Enrique

Making art is Enrique’s happy place.

Enrique Alonzo Cabrera, 53, grew up in Escondido, graduating from Orange Glen High School. His father was in the construction trade and his mother was a hospice caregiver. By the time he was finishing high school it was clear his parents didn’t approve of his being gay.

So Enrique and his partner moved to Baltimore in the early 1990s and stayed there for seven years together before Enrique missed the west coast and decided to move to Hollywood. There he met his second partner, the owner of a cafe on the corner of Western and Santa Monica, and who Enrique said was one of the longest-living AIDS patients. Enrique volunteered with an AIDS support group. The two had an argument one night that got loud and ended up with Enrique being thrown in jail for spousal abuse. He still feels remorse that he was locked up when his partner died. Out on parole, he went on a bender and had a quick fling in the bathroom of a gay nightclub downtown. His tryst date told the police Enrique forced him to have sex with him, so Enrique ended up in prison on a sexual assault charge.

He was on parole seven years, with “a Martha Stewart on my ankle,” avoiding certain neighborhoods, even avoiding some church dinners to comply with the mandate as per where registered sex offenders can congregate. He’s been “off paper” for twelve years now.

It was about the time he got out of prison, going to evening support groups, that he met a woman who painted with feathers. “She had been in a concentration camp. She still had the tattoo on her arm,” Enrique said. “I was blown away by the way she painted using the tip of a feather. The only paintbrush she had in the camp was a feather. Here was someone who has gone beyond what any of us has ever been through, and she created this amazing artwork.”

The woman’s story stuck with him. He read books on art at the downtown public library. And after finding discarded paintbrushes and some half used containers of paint in a dumpster, he started making origami roses while sitting at Jack-in-the-box in Hillcrest nursing a cup of coffee. He paints napkins, lets them dry and fashions them into roses. Curious customers make a donation by buying a two Jumbo Jack combo on a cash card for him in exchange for one of Enrique’s painted origami roses.
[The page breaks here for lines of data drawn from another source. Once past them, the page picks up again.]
@[simp] theorem raiseNow_regs_read (s : State) (c : Half) (k i : Nat) (p : List Byte) (o h l : Nat) :
    (s.raiseNow c k i p).reg o = s.reg o ∧ (s.raiseNow c k i p).fld o h l = s.fld o h l ∧
    (s.raiseNow c k i p).flag o h = s.flag o h ∧ (s.raiseNow c k i p).reg64 o = s.reg64 o :=
  ⟨rfl, rfl, rfl, rfl⟩

@[simp] theorem raiseNow_counter (s : State) (c : Half) (k i : Nat) (p : List Byte) (o : Nat) : (s.raiseNow c k i p).counter o = s.counter o := rfl

@[simp] theorem last_fields (s : State) (c : Half) (k i : Nat) :
    (s.last c k i).pending = s.pending ∧ (s.last c k i).free = s.free ∧ (s.last c k i).now = s.now ∧
    (s.last c k i).time = s.time ∧ (s.last c k i).regs = s.regs ∧ (s.last c k i).counters = s.counters ∧
    (s.last c k i).held = s.held ∧ (s.last c k i).latched = s.latched ∧ (s.last c k i).busRead = s.busRead ∧
    (s.last c k i).sealed = s.sealed ∧ (s.last c k i).variantN = s.variantN ∧ (s.last c k i).bonded = s.bonded ∧
    (s.last c k i).axes = s.axes ∧ (s.last c k i).emus = s.emus ∧ (s.last c k i).lanes = s.lanes ∧
    (s.last c k i).ports = s.ports ∧ (s.last c k i).pllOut = s.pllOut ∧ (s.last c k i).qps = s.qps ∧
    (s.last c k i).sluices = s.sluices ∧ (s.last c k i).pars = s.pars ∧ (s.last c k i).slots = s.slots ∧
    (s.last c k i).pipes = s.pipes ∧ (s.last c k i).cal = s.cal ∧ (s.last c k i).chans = s.chans ∧
    (s.last c k i).fs = s.fs ∧ (s.last c k i).parts = s.parts ∧ (s.last c k i).vlanes = s.vlanes ∧
    (s.last c k i).provings = s.provings ∧ (s.last c k i).vu = s.vu ∧ (s.last c k i).dis = s.dis ∧
    (s.last c k i).dos = s.dos ∧ (s.last c k i).field = s.field ∧ (s.last c k i).banks = s.banks ∧
    (s.last c k i).engines = s.engines ∧ (s.last c k i).lead = s.lead ∧ (s.last c k i).records = s.records ∧
    (s.last c k i).rewind = s.rewind ∧ (s.last c k i).archive = s.archive ∧ (s.last c k i).line = s.line ∧
    (s.last c k i).proxies = s.proxies ∧ (s.last c k i).fwds = s.fwds ∧ (s.last c k i).notified = s.notified ∧
    (s.last c k i).pool = s.pool ∧ (s.last c k i).ecc = s.ecc ∧ (s.last c k i).empties = s.empties ∧
    (s.last c k i).ops = s.ops ∧ (s.last c k i).nextOp = s.nextOp ∧ (s.last c k i).nextJob = s.nextJob ∧
    (s.last c k i).ctxs = s.ctxs ∧ (s.last c k i).polders = s.polders ∧ (s.last c k i).spare = s.spare ∧
    (s.last c k i).tracks = s.tracks ∧ (s.last c k i).nodes = s.nodes ∧ (s.last c k i).kv = s.kv ∧
    (s.last c k i).recipes = s.recipes ∧ (s.last c k i).active = s.active ∧ (s.last c k i).changes = s.changes ∧
    (s.last c k i).sec = s.sec ∧ (s.last c k i).vig = s.vig ∧ (s.last c k i).power = s.power ∧
    (s.last c k i).codec = s.codec :=
  by
  obtain ⟨l, h⟩ := last_frame s c k i
  rw [h]; exact ⟨rfl, rfl, rfl, rfl, rfl, rfl, rfl, rfl, rfl, rfl, rfl, rfl, rfl, rfl, rfl, rfl, rfl, rfl, rfl, rfl, rfl, rfl, rfl, rfl, rfl, rfl, rfl, rfl, rfl, rfl, rfl, rfl, rfl, rfl, rfl, rfl, rfl, rfl, rfl, rfl, rfl, rfl, rfl, rfl, rfl, rfl, rfl, rfl, rfl, rfl, rfl, rfl, rfl, rfl, rfl, rfl, rfl, rfl, rfl, rfl, rfl⟩

@[simp] theorem last_units (s : State) (c : Half) (k j : Nat) (i : Nat) :
    (s.last c k j).axis i = s.axis i ∧ (s.last c k j).emu i = s.emu i ∧ (s.last c k j).lane i = s.lane i ∧
    (s.last c k j).port i = s.port i ∧ (s.last c k j).qp i = s.qp i ∧ (s.last c k j).sluice i = s.sluice i ∧
    (s.last c k j).slot i = s.slot i ∧ (s.last c k j).pipe i = s.pipe i ∧ (s.last c k j).calOf i = s.calOf i ∧
    (s.last c k j).chan i = s.chan i ∧ (s.last c k j).vlane i = s.vlane i ∧ (s.last c k j).bank i = s.bank i ∧
    (s.last c k j).di i = s.di i ∧ (s.last c k j).doPin i = s.doPin i :=
  by
  obtain ⟨l, h⟩ := last_frame s c k j
  rw [h]; exact ⟨rfl, rfl, rfl, rfl, rfl, rfl, rfl, rfl, rfl, rfl, rfl, rfl, rfl, rfl⟩

@[simp] theorem last_regs_read (s : State) (c : Half) (k i : Nat) (o h l : Nat) :
    (s.last c k i).reg o = s.reg o ∧ (s.last c k i).fld o h l = s.fld o h l ∧ (s.last c k i).flag o h = s.flag o h ∧
    (s.last c k i).reg64 o = s.reg64 o :=
  by
  obtain ⟨l, h⟩ := last_frame s c k i
  rw [h]; exact ⟨rfl, rfl, rfl, rfl⟩
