-- ==== Sys2Proof/Tests/Slice0.lean ====
section
/-! SUPPORT. Tests: every check of WellFormed refuses an ill-formed command; single steps and shared operations against the
worked examples and tables of the spec; and states that meet the hypotheses of the statements. -/

set_option maxRecDepth 100000
set_option Elab.async false
set_option linter.unusedVariables false

namespace Sys2Proof.Machine.Tests
open Sys2Proof Sys2Proof.Machine

/-! ## Well-formedness -/

/-- An operation header with nothing declared. -/
def hdr : OpHdr := { eng := 0, ctx := 0 }
def region1 : Region := { space := .tile, addr := 0, len := 1 }
def mat1 : MatParams := { m := 1, k := 1, n := 1, quant := .rowSym, group := 0 }
def win1 : WinParams := { h := 1, w := 1, c := 1, kh := 1, kw := 1, mat := mat1 }
def defect1 : Defect := { kind := 0, score := 0, x0 := 0, x1 := 0, y0 := 0, y1 := 0 }
def entry1 : SubEntry :=
  { kind := 1, cls := 0, status := 0, part := 0, firstOff := 0, lastOff := 0, firstBlock := 0, x0 := 0, x1 := 0
    confidence := 0, lastBlock := 0, defectsFound := 0, defects := [] }
def sub1 : Submission := { ctx := 0, block := 0, close := false, deep := false, proving := false, entries := [], records := [], names := [] }
def msg1 : ProxyMsg := { proxy := 0, seq := 0, slot := 0, on := 0, off := 0, deadline := 0, block := 0, record := List.replicate 256 0 }

theorem test_wf_accepts :
    (Instr.copy { hdr with reads := List.replicate 4 region1, writes := List.replicate 2 region1 }).wf = true ∧
    (Instr.matmul hdr mat1).wf = true ∧ (Instr.conv hdr win1).wf = true ∧ (Instr.put hdr (.intake sub1) none).wf = true ∧
    (Instr.proxySeal msg1).wf = true ∧ (Instr.setupWrite 0 0x3FFFFFC 0).wf = true := by decide +kernel
theorem test_wf_refuses_regions :
    (Instr.copy { hdr with reads := List.replicate 5 region1 }).wf = false ∧
    (Instr.copy { hdr with writes := List.replicate 3 region1 }).wf = false := by decide +kernel
theorem test_wf_refuses_matmul :
    (Instr.matmul hdr { mat1 with m := 0 }).wf = false ∧ (Instr.matmul hdr { mat1 with k := 0 }).wf = false ∧
    (Instr.matmul hdr { mat1 with n := 0 }).wf = false := by decide +kernel
theorem test_wf_refuses_window :
    (Instr.conv hdr { win1 with h := 0 }).wf = false ∧ (Instr.conv hdr { win1 with w := 0 }).wf = false ∧
    (Instr.conv hdr { win1 with c := 0 }).wf = false ∧ (Instr.dwconv hdr { win1 with kh := 0 }).wf = false ∧
    (Instr.maxpool hdr { win1 with kw := 0 }).wf = false ∧ (Instr.minpool hdr { win1 with sh := 0 }).wf = false ∧
    (Instr.avgpool hdr { win1 with sw := 0 }).wf = false ∧ (Instr.label hdr { win1 with dh := 0 }).wf = false ∧
    (Instr.conv hdr { win1 with dw := 0 }).wf = false ∧ (Instr.conv hdr { win1 with g := 0 }).wf = false ∧
    (Instr.conv hdr { win1 with c := 3, g := 2 }).wf = false := by decide +kernel
theorem test_wf_refuses_submission :
    (Instr.put hdr (.intake { sub1 with entries := [{ entry1 with defects := List.replicate 9 defect1 }] }) none).wf = false ∧
    (Instr.put hdr (.intake { sub1 with entries := List.replicate 257 entry1 }) none).wf = false ∧
    (Instr.put hdr (.intake { sub1 with records := List.replicate 65 (List.replicate 80 0) }) none).wf = false ∧
    (Instr.put hdr (.intake { sub1 with records := [List.replicate 79 0] }) none).wf = false ∧
    (Instr.put hdr (.intake { sub1 with names := List.replicate 65 0 }) none).wf = false := by decide +kernel
theorem test_wf_refuses_proxy_record :
    (Instr.proxyAdmit { msg1 with record := List.replicate 255 0 }).wf = false ∧
    (Instr.proxyClose { msg1 with record := [] }).wf = false := by decide +kernel
theorem test_wf_refuses_offsets :
    (Instr.setupWrite 0 0x4000000 0).wf = false ∧ (Instr.setupWrite 1 0x10000 0).wf = false ∧
    (Instr.counterReadClear 2 0x10000).wf = false := by decide +kernel
theorem test_wf_refuses_samples :
    (Instr.almanacTick (List.replicate 49 0)).wf = false ∧ (Instr.thermalSample (List.replicate 7 0) []).wf = false ∧
    (Instr.lineJoin 0 (List.replicate 17 (0, { lineId := 0, index := 0, hops := 0, level := 0, rev := 0 }))).wf = false ∧ (Instr.bar4Write 0 0 []).wf = false := by decide +kernel

/-! ## The spec's worked examples and tables -/

/-- A module whose host interface runs (after cold boot). -/
def example0 : State := { State.reset with now := 20000000000000 }
/-- The next state of an outcome; the state after reset where there is none. -/
def after (o : Host.Outcome State Fault Refusal) : State := match o with | .next t => t | _ => State.reset

/-- R40, R39: with RATE 0 a PTP clock cycle is 2 ns. -/
theorem test_idle_step_is_two_ns :
    (after (step { example0 with time := { example0.time with running := true } })).time.t = 2 * 2 ^ 48 := by decide +kernel
/-- The step takes the front of the queue. -/
theorem test_step_takes_front :
    (after (step { example0 with pending := [.seal 0x80000000, .seal 0] })).pending = [.seal 0] ∧
    (after (step { example0 with pending := [.seal 0x80000000, .seal 0] })).sealed = true := by decide +kernel
/-- *Setup registers*, the web's memory, step 1: `FS_HB` 3 is clamped to 5, and the entry says so. -/
theorem test_example_fs_hb_clamped :
    (after (exec (.setupWrite 0 0x28400C 3) example0)).fld 0x28400C 9 0 = 5 ∧
    (tget {} (after (exec (.setupWrite 0 0x28400C 3) example0)).log.reports 0).code = 0x1C04#16 ∧
    (tget {} (after (exec (.setupWrite 0 0x28400C 3) example0)).log.reports 0).outcome = 1 ∧
    (tget {} (after (exec (.setupWrite 0 0x28400C 3) example0)).log.reports 0).width = 10 ∧
    (tget {} (after (exec (.setupWrite 0 0x28400C 3) example0)).log.reports 0).applied = 5 := by decide +kernel
/-- The web's rewind ring at 0 with SIZE 8, and a base for the KV pool. -/
def webMemory (base : Word × Word) : State :=
  ((example0.setReg 0x2A0000 0x8023FFFF#32).setReg 0x270000 base.1).setReg 0x270004 base.2
/-- Step 3: the pool would meet the rewind ring; EN stays 0 and the entry names regions 5 and 2. -/
theorem test_example_kv_meets_rewind :
    (after (exec (.kvEnable 0x8027000C) (webMemory (0xF0000000, 1)))).reg 0x270008 = 0x0027000C#32 ∧
    (tget {} (after (exec (.kvEnable 0x8027000C) (webMemory (0xF0000000, 1)))).log.reports 0).subject = 0x0205 ∧
    (tget {} (after (exec (.kvEnable 0x8027000C) (webMemory (0xF0000000, 1)))).log.reports 0).code = 0x1901#16 := by decide +kernel
/-- Step 4: the pool is in service with 80,239 slots. -/
theorem test_example_kv_slots :
    (after (exec (.kvEnable 0x8027000C) (webMemory (0, 2)))).kv.slots = 80239 := by decide +kernel
/-- Step 6: after the seal a write of `KV_CFG` is counted, and the entry holds SLOT as written and in force. -/
theorem test_example_sealed_write_counted :
    (after (exec (.setupWrite 0 0x270008 0x8040000C) { (webMemory (0, 2)).setReg 0x270008 0x8027000C with sealed := true })).counter 0x20000C = 1 ∧
    (after (exec (.setupWrite 0 0x270008 0x8040000C) { (webMemory (0, 2)).setReg 0x270008 0x8027000C with sealed := true })).reg 0x270008 = 0x8027000C ∧
    (tget {} (after (exec (.setupWrite 0 0x270008 0x8040000C)
      { (webMemory (0, 2)).setReg 0x270008 0x8027000C with sealed := true })).log.reports 0).written = 0x40 ∧
    (tget {} (after (exec (.setupWrite 0 0x270008 0x8040000C)
      { (webMemory (0, 2)).setReg 0x270008 0x8027000C with sealed := true })).log.reports 0).applied = 0x27 := by decide +kernel
/-- R36's table: four counts in 25 µs and in 100 µs. -/
theorem test_example_speeds :
    State.speedOf 4 (25000 * 2 ^ 48) = 0x009C4000 ∧ State.speedOf 4 (100000 * 2 ^ 48) = 0x00271000 := by decide +kernel
/-- *Window operators*, the first layer on the lentil chute: the output width. -/
theorem test_example_output_width : outSize 8192 3 2 1 0 1 = 4096 := by decide +kernel
/-- *Host interface*, a verdict ring: sequence 1,000,000 of 4,096 entries has LAP 245. -/
theorem test_example_lap : lapOf { log2 := 12, seq := 1000000 } = 0x00F5 := by decide +kernel
/-- *Arithmetic*, the web's deep stage: the dynamic row scale, and y of both results. -/
theorem test_example_deep_stage :
    upFp32 (127 * 10000) (16 * 1270000) = 0x3D800000#32 ∧
    ffma 0x426F3000 0x3D800000 0xBE800000 = 0x405F3000#32 ∧ ffma 0x42EF0000 0x3D000000 0xBE800000 = 0x405F0000#32 := by decide +kernel
/-- The parameters of one lentil pixel (*Line image pipes*). -/
def lentil : Mem :=
  let w (m : Mem) (a n v : Nat) : Mem := writeBytes m a (leBytes n v)
  let m := w (w (w [] 2 2 0x38) 0x28 4 0x00FF00FF) 0x2E 2 0
  let m := w (w (w m 8 2 16384) 10 2 20480) 12 2 24576
  let m := [(0, 5120), (1, 65024), (2, 65024), (3, 65024), (4, 5120), (5, 65024), (6, 65024), (7, 65024), (8, 5120)].foldl
    (fun m (p : Nat × Nat) => w m (0x10 + 2 * p.1) 2 p.2) m
  [(0, 495, 46000), (0, 496, 46061), (1, 473, 45100), (1, 474, 45163), (2, 303, 38500)].foldl
    (fun m (p : Nat × Nat × Nat) => w m (0x30840 + 0x800 * p.1 + 2 * p.2.1) 2 p.2.2) m
/-- One lentil pixel: stages 4 to 6, and stage 7. -/
theorem test_example_lentil_pixel :
    (colourStages lentil [30464, 23552, 14336]).1 = [46030, 45132, 38500] ∧
    [46030, 45132, 38500].map (fun v => (stage7 lentil v).1) = [179, 176, 150] := by decide +kernel
/-- R25: 00 to 10 is one forward count under MULT 2, which is x4. -/
theorem test_quadrature_forward :
    ((after (exec (.incrementalEdge 0 true false) (example0.setReg 0x210000 0x80001A01))).axis 0).pos = 1 ∧
    ((after (exec (.incrementalEdge 0 true false) (example0.setReg 0x210000 0x80001A01))).encOn 0) = true := by decide +kernel
/-- R451: an unmapped offset is counted and reported with 0x1084. -/
theorem test_unmapped_write :
    (after (exec (.setupWrite 0 0x3F00000 7) example0)).counter 0x200018 = 1 ∧
    (tget {} (after (exec (.setupWrite 0 0x3F00000 7) example0)).log.reports 0).code = 0x1084#16 := by decide +kernel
On Mother’s Day business is good.

It doesn’t take much money to get a meal, he said. “In all honesty, if you’re starving in San Diego it’s because you want to.” It’s the lack of affordable housing that is the biggest stumbling block to his getting off t street.

Enrique said family issues keep him from contacting his brother or sister for help with housing. “They’re pentecostal,” he said. “They’re not snake charmers or anything, but it’s enough to keep me away.” He’s fine with his secret sleeping spot near Balboa Park.

As an insulin-dependent diabetic, so he uses his food stamps to buy nutritious foods. Church meals are helpful, he said, but aside from hot soup and an occasional salad, they are often sugar-heavy. So he’ll save his dessert in a tupperware container and eat it in small portions when he’s feeling low. The diabetes is also affecting his eyesight. But nothing stops him from doing his artwork. “Art is my happy place,” he said. “All I want to do is feather work and roses.”